§ **Work instructions**: If a line in the entries below contains "before", copy it.

§ **Collected data**:
/-- One point of a valid shot (R175 to R184): the state word before (`none` where it was lost), whether the pair restarts,
the seam constants, and the gauge. [DEDUCED: log 39] -/
def phzPoint (x : ShotCtx) (m : Amap PhzPair) (p : Nat) (lost : Option PhzPair) (restart : Bool)
    (seam : Option (Int × Int × Int)) (seamMark : Bool) (ph : Int) (a : Nat) : PhzPair × Int × Bool :=
  let w := lost.getD (phzPair m x.slot p)
  let v : Int := match x.prev with
    | none => if lost.isSome then w.phi else 0
    | some k => if k = x.slot then w.phi else (phzPair m k p).phi
  let base := ph - x.racc
  let w1 : PhzPair :=
    if restart then { w with c := chainOf (sx 40 (ux 40 (base - v))) }
    else match seam with
      | some (gb, ga, j) => { w with
          c := (((w.c : Int) + divRound j 64) % 1024).toNat
          amp := if 0 < gb ∧ 0 < ga then clampA (w.amp + halfOctaves gb.toNat ga.toNat) else w.amp }
      | none => w
  let d := wrap24 (base - (w1.c : Int) * 16384 - v)
  let slip := restart || RegFile.get x.cfg (Reg.PHZn_UNWRAP_LIMIT.pg x.lane) * 32768 < d.natAbs
  let l := logAmp a
  let fade := w1.amp - l
  let amp1 := if x.track then (if w1.amp < l then min 63 (w1.amp + 1) else if l < w1.amp then w1.amp - 1 else w1.amp) else w1.amp
  let sr := strainRate x.wide x.gain d
  let deep := RegFile.get x.cfg (Reg.PHZn_AMP_CFG_FADE_DEPTH.pg x.lane)
  let qual := min (a / 16) 65535 + fade * 2 ^ 16 + amp1 * 2 ^ 22 + bit slip * 2 ^ 28 + bit restart * 2 ^ 29 +
    bit seamMark * 2 ^ 30 + bit (decide (deep ≤ fade)) * 2 ^ 32 + bit x.settle * 2 ^ 33 + bit x.weak * 2 ^ 34
  ({ w1 with phi := ux 40 (v + d), amp := amp1, fade := fade, restarted := restart, qual := qual, rate := sr.1 }, d, sr.2)

/-- The chain alignment of R179 at one point: the map with the offset of sample j − 1's slot stepped, and whether it was.
`before` is the map before sample j. [DEDUCED: log 39] -/
def alignPoint (x : ShotCtx) (before m : Amap PhzPair) (p : Nat) (cur : PhzPair) (d : Int) : Amap PhzPair × Bool :=
  match x.align with
  | none => (m, false)
  | some (k1, k2) =>
    let w1 := phzPair before k1 p
    let w2 := phzPair before k2 p
    let deep := RegFile.get x.cfg (Reg.PHZn_AMP_CFG_FADE_DEPTH.pg x.lane)
    let th : Int := RegFile.get x.cfg (Reg.PHZn_ALIGN_CFG_THRESH.pg x.lane) * 8192
    let e := d - sx 40 (ux 40 ((w1.phi : Int) - w2.phi))
    if cur.restarted || w1.restarted || w2.restarted || decide (deep ≤ cur.fade ∨ deep ≤ w1.fade ∨ deep ≤ w2.fade) then (m, false)
    else
      let now := phzPair m k1 p
      if e ≤ -th then (Amap.put (pairKey k1 p) { now with c := (now.c + 1) % 1024 } m, true)
      else if th ≤ e then (Amap.put (pairKey k1 p) { now with c := (now.c + 1023) % 1024 } m, true)
      else (m, false)

/-- The adjustments of A that wait for a slot's next shot from lane frame `f` on (R182). -/
def applyChanges (k f total : Nat) (p : Phz) : Phz :=
  let ds := (p.changes.filter fun e => e.slot = k ∧ e.from_ ≤ f).flatMap (·.deltas)
  { p with
    changes := p.changes.map fun e => if e.slot = k ∧ e.from_ ≤ f then { e with deltas := [] } else e
    pairs := if ds.isEmpty then p.pairs else (List.range total).foldl (fun m q =>
      let w := phzPair m k q
      Amap.put (pairKey k q) { w with amp := ds.foldl (fun a d => clampA (a + d)) w.amp } m) p.pairs }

§ **Worked solution**:
/-- One point of a valid shot (R175 to R184): the state word before (`none` where it was lost), whether the pair restarts,
`before` is the map before sample j. [DEDUCED: log 39] -/
def alignPoint (x : ShotCtx) (before m : Amap PhzPair) (p : Nat) (cur : PhzPair) (d : Int) : Amap PhzPair × Bool :=
    let w1 := phzPair before k1 p
    let w2 := phzPair before k2 p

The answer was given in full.